Task brief
Find the line in the entries below that contains "w.st.tlogFlash := rfl". Repeat it exactly, and every line after it through the line that contains "w.st.turn := rfl".
Record excerpts START
-- ==== Sys2Proof/Laws/Dispatch.lean ====
section
/-! SUPPORT. `exec` by constructor, and what every instruction but a slab-cycle ends with. -/

namespace Sys2Proof.Machine
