/-! ### A step in the making -/

@[simp] theorem Work.upd_strand (w : Work) (f : Strand → Strand) : (w.upd f).st.strand = f w.st.strand := rfl
@[simp] theorem Work.upd_parked (w : Work) (f : Strand → Strand) : (w.upd f).st.parked = w.st.parked := rfl
@[simp] theorem Work.upd_groups (w : Work) (f : Strand → Strand) : (w.upd f).st.groups = w.st.groups := rfl
@[simp] theorem Work.upd_cores (w : Work) (f : Strand → Strand) : (w.upd f).st.cores = w.st.cores := rfl
@[simp] theorem Work.upd_ctxs (w : Work) (f : Strand → Strand) : (w.upd f).st.ctxs = w.st.ctxs := rfl
@[simp] theorem Work.upd_queues (w : Work) (f : Strand → Strand) : (w.upd f).st.queues = w.st.queues := rfl
@[simp] theorem Work.upd_kernels (w : Work) (f : Strand → Strand) : (w.upd f).st.kernels = w.st.kernels := rfl
@[simp] theorem Work.upd_mbars (w : Work) (f : Strand → Strand) : (w.upd f).st.mbars = w.st.mbars := rfl
@[simp] theorem Work.upd_dbars (w : Work) (f : Strand → Strand) : (w.upd f).st.dbars = w.st.dbars := rfl
@[simp] theorem Work.upd_rings (w : Work) (f : Strand → Strand) : (w.upd f).st.rings = w.st.rings := rfl
@[simp] theorem Work.upd_walkPrev (w : Work) (f : Strand → Strand) : (w.upd f).st.walkPrev = w.st.walkPrev := rfl
@[simp] theorem Work.upd_walkLast (w : Work) (f : Strand → Strand) : (w.upd f).st.walkLast = w.st.walkLast := rfl
@[simp] theorem Work.upd_resting (w : Work) (f : Strand → Strand) : (w.upd f).st.resting = w.st.resting := rfl
@[simp] theorem Work.upd_fm (w : Work) (f : Strand → Strand) : (w.upd f).st.fm = w.st.fm := rfl
@[simp] theorem Work.upd_hm (w : Work) (f : Strand → Strand) : (w.upd f).st.hm = w.st.hm := rfl
@[simp] theorem Work.upd_sp (w : Work) (f : Strand → Strand) : (w.upd f).st.sp = w.st.sp := rfl
@[simp] theorem Work.upd_host (w : Work) (f : Strand → Strand) : (w.upd f).st.host = w.st.host := rfl
@[simp] theorem Work.upd_fmLine (w : Work) (f : Strand → Strand) : (w.upd f).st.fmLine = w.st.fmLine := rfl
@[simp] theorem Work.upd_hmLine (w : Work) (f : Strand → Strand) : (w.upd f).st.hmLine = w.st.hmLine := rfl
@[simp] theorem Work.upd_idleStamp (w : Work) (f : Strand → Strand) : (w.upd f).st.idleStamp = w.st.idleStamp := rfl
@[simp] theorem Work.upd_undoF (w : Work) (f : Strand → Strand) : (w.upd f).st.undoF = w.st.undoF := rfl
@[simp] theorem Work.upd_undoH (w : Work) (f : Strand → Strand) : (w.upd f).st.undoH = w.st.undoH := rfl
@[simp] theorem Work.upd_rin (w : Work) (f : Strand → Strand) : (w.upd f).st.rin = w.st.rin := rfl
@[simp] theorem Work.upd_svcmode (w : Work) (f : Strand → Strand) : (w.upd f).st.svcmode = w.st.svcmode := rfl
@[simp] theorem Work.upd_hold (w : Work) (f : Strand → Strand) : (w.upd f).st.hold = w.st.hold := rfl
@[simp] theorem Work.upd_sent (w : Work) (f : Strand → Strand) : (w.upd f).st.sent = w.st.sent := rfl
@[simp] theorem Work.upd_cmds (w : Work) (f : Strand → Strand) : (w.upd f).st.cmds = w.st.cmds := rfl
@[simp] theorem Work.upd_queries (w : Work) (f : Strand → Strand) : (w.upd f).st.queries = w.st.queries := rfl
@[simp] theorem Work.upd_heathLine (w : Work) (f : Strand → Strand) : (w.upd f).st.heathLine = w.st.heathLine := rfl
@[simp] theorem Work.upd_farPuts (w : Work) (f : Strand → Strand) : (w.upd f).st.farPuts = w.st.farPuts := rfl
@[simp] theorem Work.upd_slots (w : Work) (f : Strand → Strand) : (w.upd f).st.slots = w.st.slots := rfl
@[simp] theorem Work.upd_hberr (w : Work) (f : Strand → Strand) : (w.upd f).st.hberr = w.st.hberr := rfl
@[simp] theorem Work.upd_pages (w : Work) (f : Strand → Strand) : (w.upd f).st.pages = w.st.pages := rfl
@[simp] theorem Work.upd_tlb (w : Work) (f : Strand → Strand) : (w.upd f).st.tlb = w.st.tlb := rfl
@[simp] theorem Work.upd_walks (w : Work) (f : Strand → Strand) : (w.upd f).st.walks = w.st.walks := rfl
@[simp] theorem Work.upd_tlog (w : Work) (f : Strand → Strand) : (w.upd f).st.tlog = w.st.tlog := rfl
@[simp] theorem Work.upd_tlogFlash (w : Work) (f : Strand → Strand) : (w.upd f).st.tlogFlash = w.st.tlogFlash := rfl
@[simp] theorem Work.upd_incs (w : Work) (f : Strand → Strand) : (w.upd f).st.incs = w.st.incs := rfl
@[simp] theorem Work.upd_ports (w : Work) (f : Strand → Strand) : (w.upd f).st.ports = w.st.ports := rfl
@[simp] theorem Work.upd_map (w : Work) (f : Strand → Strand) : (w.upd f).st.map = w.st.map := rfl
@[simp] theorem Work.upd_hostUp (w : Work) (f : Strand → Strand) : (w.upd f).st.hostUp = w.st.hostUp := rfl
@[simp] theorem Work.upd_safe (w : Work) (f : Strand → Strand) : (w.upd f).st.safe = w.st.safe := rfl
@[simp] theorem Work.upd_slotText (w : Work) (f : Strand → Strand) : (w.upd f).st.slotText = w.st.slotText := rfl
@[simp] theorem Work.upd_rcv (w : Work) (f : Strand → Strand) : (w.upd f).st.rcv = w.st.rcv := rfl
@[simp] theorem Work.upd_fns (w : Work) (f : Strand → Strand) : (w.upd f).st.fns = w.st.fns := rfl
@[simp] theorem Work.upd_mgmt (w : Work) (f : Strand → Strand) : (w.upd f).st.mgmt = w.st.mgmt := rfl
@[simp] theorem Work.upd_agenda (w : Work) (f : Strand → Strand) : (w.upd f).st.agenda = w.st.agenda := rfl
@[simp] theorem Work.upd_woken (w : Work) (f : Strand → Strand) : (w.upd f).st.woken = w.st.woken := rfl
@[simp] theorem Work.upd_idleCycle (w : Work) (f : Strand → Strand) : (w.upd f).st.idleCycle = w.st.idleCycle := rfl
@[simp] theorem Work.upd_focus (w : Work) (f : Strand → Strand) : (w.upd f).st.focus = w.st.focus := rfl
@[simp] theorem Work.upd_turn (w : Work) (f : Strand → Strand) : (w.upd f).st.turn = w.st.turn := rfl
@[simp] theorem Work.upd_nextId (w : Work) (f : Strand → Strand) : (w.upd f).st.nextId = w.st.nextId := rfl
@[simp] theorem Work.upd_fresh (w : Work) (f : Strand → Strand) : (w.upd f).st.fresh = w.st.fresh := rfl
@[simp] theorem Work.upd_ws (w : Work) (f : Strand → Strand) : (w.upd f).ws = w.ws := rfl
@[simp] theorem Work.upd_absent (w : Work) (f : Strand → Strand) : (w.upd f).absent = w.absent := rfl
@[simp] theorem Work.upd_cur (w : Work) (f : Strand → Strand) : (w.upd f).cur = f w.cur := rfl
@[simp] theorem Work.mod_st (w : Work) (f : State → State) : (w.mod f).st = f w.st := rfl
@[simp] theorem Work.mod_ws (w : Work) (f : State → State) : (w.mod f).ws = w.ws := rfl
@[simp] theorem Work.mod_absent (w : Work) (f : State → State) : (w.mod f).absent = w.absent := rfl
@[simp] theorem Work.put_st (w : Work) (wr : Write) : (w.put wr).st = w.st := rfl
@[simp] theorem Work.put_ws (w : Work) (wr : Write) : (w.put wr).ws = w.ws ++ [wr] := rfl
@[simp] theorem Work.put_absent (w : Work) (wr : Write) : (w.put wr).absent = w.absent := rfl
@[simp] theorem State.wakes_nil (s : State) : s.wakes [] = [] := rfl
@[simp] theorem State.work_st (s : State) : s.work.st = s := rfl
@[simp] theorem State.work_ws (s : State) : s.work.ws = [] := rfl
@[simp] theorem State.work_absent (s : State) : s.work.absent = false := rfl
@[simp] theorem Work.wait_live (w : Work) (v : Wait) : (w.wait v).cur.live = w.cur.live := rfl
@[simp] theorem Work.wait_sidx (w : Work) (v : Wait) : (w.wait v).cur.sidx = w.cur.sidx := rfl
@[simp] theorem Work.wait_hs (w : Work) (v : Wait) : (w.wait v).cur.hs = w.cur.hs := rfl
@[simp] theorem Work.wait_g (w : Work) (v : Wait) : (w.wait v).cur.g = w.cur.g := rfl
@[simp] theorem Work.wait_pc (w : Work) (v : Wait) : (w.wait v).cur.pc = w.cur.pc := rfl
@[simp] theorem Work.wait_x (w : Work) (v : Wait) : (w.wait v).cur.x = w.cur.x := rfl
@[simp] theorem Work.wait_v (w : Work) (v : Wait) : (w.wait v).cur.v = w.cur.v := rfl
@[simp] theorem Work.wait_k (w : Work) (v : Wait) : (w.wait v).cur.k = w.cur.k := rfl
@[simp] theorem Work.wait_vl (w : Work) (v : Wait) : (w.wait v).cur.vl = w.cur.vl := rfl
@[simp] theorem Work.wait_vtype (w : Work) (v : Wait) : (w.wait v).cur.vtype = w.cur.vtype := rfl
@[simp] theorem Work.wait_vstart (w : Work) (v : Wait) : (w.wait v).cur.vstart = w.cur.vstart := rfl
@[simp] theorem Work.wait_vslab (w : Work) (v : Wait) : (w.wait v).cur.vslab = w.cur.vslab := rfl
@[simp] theorem Work.wait_fflags (w : Work) (v : Wait) : (w.wait v).cur.fflags = w.cur.fflags := rfl
@[simp] theorem Work.wait_ckmask (w : Work) (v : Wait) : (w.wait v).cur.ckmask = w.cur.ckmask := rfl
@[simp] theorem Work.wait_tags (w : Work) (v : Wait) : (w.wait v).cur.tags = w.cur.tags := rfl
@[simp] theorem Work.wait_hqstat (w : Work) (v : Wait) : (w.wait v).cur.hqstat = w.cur.hqstat := rfl
@[simp] theorem Work.wait_status (w : Work) (v : Wait) : (w.wait v).cur.status = w.cur.status := rfl
@[simp] theorem Work.wait_tvec (w : Work) (v : Wait) : (w.wait v).cur.tvec = w.cur.tvec := rfl
@[simp] theorem Work.wait_epc (w : Work) (v : Wait) : (w.wait v).cur.epc = w.cur.epc := rfl
@[simp] theorem Work.wait_cause (w : Work) (v : Wait) : (w.wait v).cur.cause = w.cur.cause := rfl
@[simp] theorem Work.wait_tval (w : Work) (v : Wait) : (w.wait v).cur.tval = w.cur.tval := rfl
@[simp] theorem Work.wait_hscratch (w : Work) (v : Wait) : (w.wait v).cur.hscratch = w.cur.hscratch := rfl
@[simp] theorem Work.wait_tmcmp (w : Work) (v : Wait) : (w.wait v).cur.tmcmp = w.cur.tmcmp := rfl
@[simp] theorem Work.wait_timerHit (w : Work) (v : Wait) : (w.wait v).cur.timerHit = w.cur.timerHit := rfl
@[simp] theorem Work.wait_cvret (w : Work) (v : Wait) : (w.wait v).cur.cvret = w.cur.cvret := rfl
@[simp] theorem Work.wait_carry (w : Work) (v : Wait) : (w.wait v).cur.carry = w.cur.carry := rfl
@[simp] theorem Work.wait_done (w : Work) (v : Wait) : (w.wait v).cur.done = w.cur.done := rfl
@[simp] theorem Work.wait_tslab (w : Work) (v : Wait) : (w.wait v).cur.tslab = w.cur.tslab := rfl
@[simp] theorem Work.wait_tstart (w : Work) (v : Wait) : (w.wait v).cur.tstart = w.cur.tstart := rfl
@[simp] theorem Work.wait_tcarry (w : Work) (v : Wait) : (w.wait v).cur.tcarry = w.cur.tcarry := rfl
@[simp] theorem Work.wait_tdone (w : Work) (v : Wait) : (w.wait v).cur.tdone = w.cur.tdone := rfl
@[simp] theorem Work.wait_carryAt (w : Work) (v : Wait) : (w.wait v).cur.carryAt = w.cur.carryAt := rfl
@[simp] theorem Work.wait_snap (w : Work) (v : Wait) : (w.wait v).cur.snap = w.cur.snap := rfl
@[simp] theorem Work.wait_buf (w : Work) (v : Wait) : (w.wait v).cur.buf = w.cur.buf := rfl
@[simp] theorem Work.wait_buffering (w : Work) (v : Wait) : (w.wait v).cur.buffering = w.cur.buffering := rfl
@[simp] theorem Work.wait_liveV (w : Work) (v : Wait) : (w.wait v).cur.liveV = w.cur.liveV := rfl
@[simp] theorem Work.wait_liveK (w : Work) (v : Wait) : (w.wait v).cur.liveK = w.cur.liveK := rfl
@[simp] theorem Work.wait_liveT (w : Work) (v : Wait) : (w.wait v).cur.liveT = w.cur.liveT := rfl
@[simp] theorem Work.wait_wrV (w : Work) (v : Wait) : (w.wait v).cur.wrV = w.cur.wrV := rfl
@[simp] theorem Work.wait_wrK (w : Work) (v : Wait) : (w.wait v).cur.wrK = w.cur.wrK := rfl
@[simp] theorem Work.wait_wrT (w : Work) (v : Wait) : (w.wait v).cur.wrT = w.cur.wrT := rfl
@[simp] theorem Work.wait_ckpt (w : Work) (v : Wait) : (w.wait v).cur.ckpt = w.cur.ckpt := rfl
@[simp] theorem Work.wait_rewound (w : Work) (v : Wait) : (w.wait v).cur.rewound = w.cur.rewound := rfl
@[simp] theorem Work.wait_stripPc (w : Work) (v : Wait) : (w.wait v).cur.stripPc = w.cur.stripPc := rfl
@[simp] theorem Work.wait_redo (w : Work) (v : Wait) : (w.wait v).cur.redo = w.cur.redo := rfl
@[simp] theorem Work.wait_loop (w : Work) (v : Wait) : (w.wait v).cur.loop = w.cur.loop := rfl
@[simp] theorem Work.wait_window (w : Work) (v : Wait) : (w.wait v).cur.window = w.cur.window := rfl
@[simp] theorem Work.wait_wg (w : Work) (v : Wait) : (w.wait v).cur.wg = w.cur.wg := rfl
@[simp] theorem Work.wait_waitT (w : Work) (v : Wait) : (w.wait v).cur.waitT = w.cur.waitT := rfl
@[simp] theorem Work.wait_waiting (w : Work) (v : Wait) : (w.wait v).cur.waiting = v := rfl
@[simp] theorem Work.wait_deliver (w : Work) (v : Wait) : (w.wait v).cur.deliver = w.cur.deliver := rfl
@[simp] theorem Work.wait_nrflags (w : Work) (v : Wait) : (w.wait v).cur.nrflags = w.cur.nrflags := rfl
@[simp] theorem Work.wait_holds (w : Work) (v : Wait) : (w.wait v).cur.holds = w.cur.holds := rfl
@[simp] theorem Work.wait_fences (w : Work) (v : Wait) : (w.wait v).cur.fences = w.cur.fences := rfl
@[simp] theorem Work.wait_remotes (w : Work) (v : Wait) : (w.wait v).cur.remotes = w.cur.remotes := rfl
@[simp] theorem Work.wait_pend (w : Work) (v : Wait) : (w.wait v).cur.pend = w.cur.pend := rfl
@[simp] theorem Work.wait_flight (w : Work) (v : Wait) : (w.wait v).cur.flight = w.cur.flight := rfl
@[simp] theorem Work.wait_ended (w : Work) (v : Wait) : (w.wait v).cur.ended = w.cur.ended := rfl
@[simp] theorem Work.wait_trigged (w : Work) (v : Wait) : (w.wait v).cur.trigged = w.cur.trigged := rfl
@[simp] theorem Work.wait_stalled (w : Work) (v : Wait) : (w.wait v).cur.stalled = w.cur.stalled := rfl
@[simp] theorem Work.wait_since (w : Work) (v : Wait) : (w.wait v).cur.since = w.cur.since := rfl
@[simp] theorem Work.wait_wasReady (w : Work) (v : Wait) : (w.wait v).cur.wasReady = w.cur.wasReady := rfl
@[simp] theorem Work.wait_overdue (w : Work) (v : Wait) : (w.wait v).cur.overdue = w.cur.overdue := rfl
@[simp] theorem Work.wait_started (w : Work) (v : Wait) : (w.wait v).cur.started = w.cur.started := rfl
@[simp] theorem Work.wait_reclaimed (w : Work) (v : Wait) : (w.wait v).cur.reclaimed = w.cur.reclaimed := rfl
@[simp] theorem Work.wait_arrived (w : Work) (v : Wait) : (w.wait v).cur.arrived = w.cur.arrived := rfl
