-- ==== Sys2Proof/Laws/PerInstr.lean ====
section
/-! SUPPORT. A family of statements per instruction: the row that the encoding of a well-formed word selects is the instruction
itself, with every operand. -/

/-- The word of a well-formed instruction has 32 bits, selects that instruction, and carries C = 1 only where it may chain. -/
def Sys2Proof.Laws.Selects.Statement (i : Sys2Proof.Instr) : Prop :=
  i.isWord = true → i.wf = true →
    Sys2Proof.encodeNat i < 2 ^ 32 ∧ Sys2Proof.selectRow (Sys2Proof.encodeNat i) = some i ∧
      (Sys2Proof.chained (Sys2Proof.encodeNat i) = true → Sys2Proof.mayChain (Sys2Proof.encodeNat i) = true)

set_option linter.unusedSimpArgs false

open Sys2Proof
open Sys2Proof.Laws.Selects (Statement)

theorem Sys2Proof.Laws.Selects.add (d : Reg) (a : Reg) (b : Reg) : Statement (.add d a b) := by
  intro _ _
  have h : Packed (encodeNat (.add d a b))
      [(5, 0), (5, 0), (5, b.toNat), (5, a.toNat), (5, d.toNat), (6, 1), (1, 0)] :=
    ⟨by change wordOf _ _ = _; simp only [wordOf_cons, wordOf_nil, put_eq, at20_eq, at15_eq, at10_eq, at5_eq, atC_eq, pack_cons, pack_nil]; omega,
      by decide, by decide, b.isLt, a.isLt, d.isLt, by decide, by decide, trivial⟩
  generalize encodeNat (.add d a b) = w at h ⊢
  exact ⟨h.lt rfl, by simp [selectRow, selectLow, selectInteger, h.major rfl, h.low5 rfl, h.rd (x := d) rfl, h.ra (x := a) rfl, h.rb (x := b) rfl],
    by simp [h.unchained rfl]⟩

theorem Sys2Proof.Laws.Selects.sub (d : Reg) (a : Reg) (b : Reg) : Statement (.sub d a b) := by
  intro _ _
  have h : Packed (encodeNat (.sub d a b))
      [(5, 1), (5, 0), (5, b.toNat), (5, a.toNat), (5, d.toNat), (6, 1), (1, 0)] :=
    ⟨by change wordOf _ _ = _; simp only [wordOf_cons, wordOf_nil, put_eq, at20_eq, at15_eq, at10_eq, at5_eq, atC_eq, pack_cons, pack_nil]; omega,
      by decide, by decide, b.isLt, a.isLt, d.isLt, by decide, by decide, trivial⟩
  generalize encodeNat (.sub d a b) = w at h ⊢
  exact ⟨h.lt rfl, by simp [selectRow, selectLow, selectInteger, h.major rfl, h.low5 rfl, h.rd (x := d) rfl, h.ra (x := a) rfl, h.rb (x := b) rfl],
    by simp [h.unchained rfl]⟩

theorem Sys2Proof.Laws.Selects.and (d : Reg) (a : Reg) (b : Reg) : Statement (.and d a b) := by
  intro _ _
  have h : Packed (encodeNat (.and d a b))
      [(5, 2), (5, 0), (5, b.toNat), (5, a.toNat), (5, d.toNat), (6, 1), (1, 0)] :=
    ⟨by change wordOf _ _ = _; simp only [wordOf_cons, wordOf_nil, put_eq, at20_eq, at15_eq, at10_eq, at5_eq, atC_eq, pack_cons, pack_nil]; omega,
      by decide, by decide, b.isLt, a.isLt, d.isLt, by decide, by decide, trivial⟩
  generalize encodeNat (.and d a b) = w at h ⊢
  exact ⟨h.lt rfl, by simp [selectRow, selectLow, selectInteger, h.major rfl, h.low5 rfl, h.rd (x := d) rfl, h.ra (x := a) rfl, h.rb (x := b) rfl],
    by simp [h.unchained rfl]⟩
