-- ==== Sys2Proof/Laws/Step.lean ====
section
/-! SUPPORT. What a dispatch performs: the word that decodes to an instruction performs that instruction, and whatever a word
is, its dispatch ends with `State.finish`. -/

namespace Sys2Proof.Machine

theorem checkRow_some (w : Nat) (j i : Instr) (h : checkRow w (some j) = .ok i) : encodeNat j = w ∧ j = i := by
  simp only [checkRow] at h
  split at h
  · rename_i hj
    injection h with h
    exact ⟨hj.1, h⟩
  · cases h

theorem highRow_run (w row : Nat) (run : State → Host.Outcome State Fault Refusal) (s : State) (h : row = w) :
    highRow w row run s = run s := by simp [highRow, h]

theorem issueAtomic_decoded (w : Nat) (i : Instr) (s : State) (h : checkRow w (selectAtomic w) = .ok i) :
    issueAtomic w s = exec i s := by
  unfold selectAtomic at h
  unfold issueAtomic
  split at h
  all_goals first
    | cases h
    | (rename_i hk
       try simp only [hk]
       split at h
       all_goals
         obtain ⟨he, rfl⟩ := checkRow_some _ _ _ h
         rename_i hz
         try simp only [hz, if_true, if_false]
         exact highRow_run _ _ _ _ he)
    | (rename_i hk
       try simp only [hk]
       obtain ⟨he, rfl⟩ := checkRow_some _ _ _ h
       exact highRow_run _ _ _ _ he)

theorem issueStripAtomic_decoded (w : Nat) (i : Instr) (s : State) (h : checkRow w (selectStripAtomic w) = .ok i) :
    issueStripAtomic w s = exec i s := by
  unfold selectStripAtomic at h
  unfold issueStripAtomic
  split at h
  all_goals first
    | cases h
    | (rename_i hk
       try simp only [hk]
       obtain ⟨he, rfl⟩ := checkRow_some _ _ _ h
       exact highRow_run _ _ _ _ he)

theorem issueSync_decoded (w : Nat) (i : Instr) (s : State) (h : checkRow w (selectSync w) = .ok i) :
    issueSync w s = exec i s := by
  unfold selectSync at h
  unfold issueSync
  split at h
  all_goals first
    | cases h
    | (rename_i hk
       try simp only [hk]
       obtain ⟨he, rfl⟩ := checkRow_some _ _ _ h
       exact highRow_run _ _ _ _ he)

/-- A word that decodes performs the instruction that it decodes to. -/
theorem issueWord_decoded (x : W32) (i : Instr) (s : State) (h : decodeRaw x = .ok i) : issueWord exec x s = exec i s := by
  unfold decodeRaw at h
  unfold issueWord
  split at h
  · cases h
  · rename_i hf
    simp only [if_neg hf]
    unfold selectRow at h
    split at h
    · rename_i hm
      try simp only [hm]
      exact issueAtomic_decoded _ _ _ h
    · rename_i hm
      try simp only [hm]
      exact issueStripAtomic_decoded _ _ _ h
    · rename_i hm
      try simp only [hm]
      exact issueSync_decoded _ _ _ h
    · rw [h] <;>
        (split <;>
          first
            | rfl
            | contradiction)

/-! ### Every dispatch finishes -/

theorem highRow_finishes (w row : Nat) (run : State → Host.Outcome State Fault Refusal) (s : State)
    (h : ∃ out, run s = s.finish out) : ∃ out, highRow w row run s = s.finish out := by
  unfold highRow
  split
  · exact h
  · exact finish_finishes _ _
Record excerpts END
Exercise solution
@[simp] theorem Work.upd_tlogFlash (w : Work) (f : Strand → Strand) : (w.upd f).st.tlogFlash = w.st.tlogFlash := rfl
@[simp] theorem Work.upd_incs (w : Work) (f : Strand → Strand) : (w.upd f).st.incs = w.st.incs := rfl
@[simp] theorem Work.upd_ports (w : Work) (f : Strand → Strand) : (w.upd f).st.ports = w.st.ports := rfl
@[simp] theorem Work.upd_map (w : Work) (f : Strand → Strand) : (w.upd f).st.map = w.st.map := rfl
@[simp] theorem Work.upd_hostUp (w : Work) (f : Strand → Strand) : (w.upd f).st.hostUp = w.st.hostUp := rfl
@[simp] theorem Work.upd_safe (w : Work) (f : Strand → Strand) : (w.upd f).st.safe = w.st.safe := rfl
@[simp] theorem Work.upd_slotText (w : Work) (f : Strand → Strand) : (w.upd f).st.slotText = w.st.slotText := rfl
@[simp] theorem Work.upd_rcv (w : Work) (f : Strand → Strand) : (w.upd f).st.rcv = w.st.rcv := rfl
@[simp] theorem Work.upd_fns (w : Work) (f : Strand → Strand) : (w.upd f).st.fns = w.st.fns := rfl
@[simp] theorem Work.upd_mgmt (w : Work) (f : Strand → Strand) : (w.upd f).st.mgmt = w.st.mgmt := rfl
@[simp] theorem Work.upd_agenda (w : Work) (f : Strand → Strand) : (w.upd f).st.agenda = w.st.agenda := rfl
@[simp] theorem Work.upd_woken (w : Work) (f : Strand → Strand) : (w.upd f).st.woken = w.st.woken := rfl
@[simp] theorem Work.upd_idleCycle (w : Work) (f : Strand → Strand) : (w.upd f).st.idleCycle = w.st.idleCycle := rfl
@[simp] theorem Work.upd_focus (w : Work) (f : Strand → Strand) : (w.upd f).st.focus = w.st.focus := rfl
@[simp] theorem Work.upd_turn (w : Work) (f : Strand → Strand) : (w.upd f).st.turn = w.st.turn := rfl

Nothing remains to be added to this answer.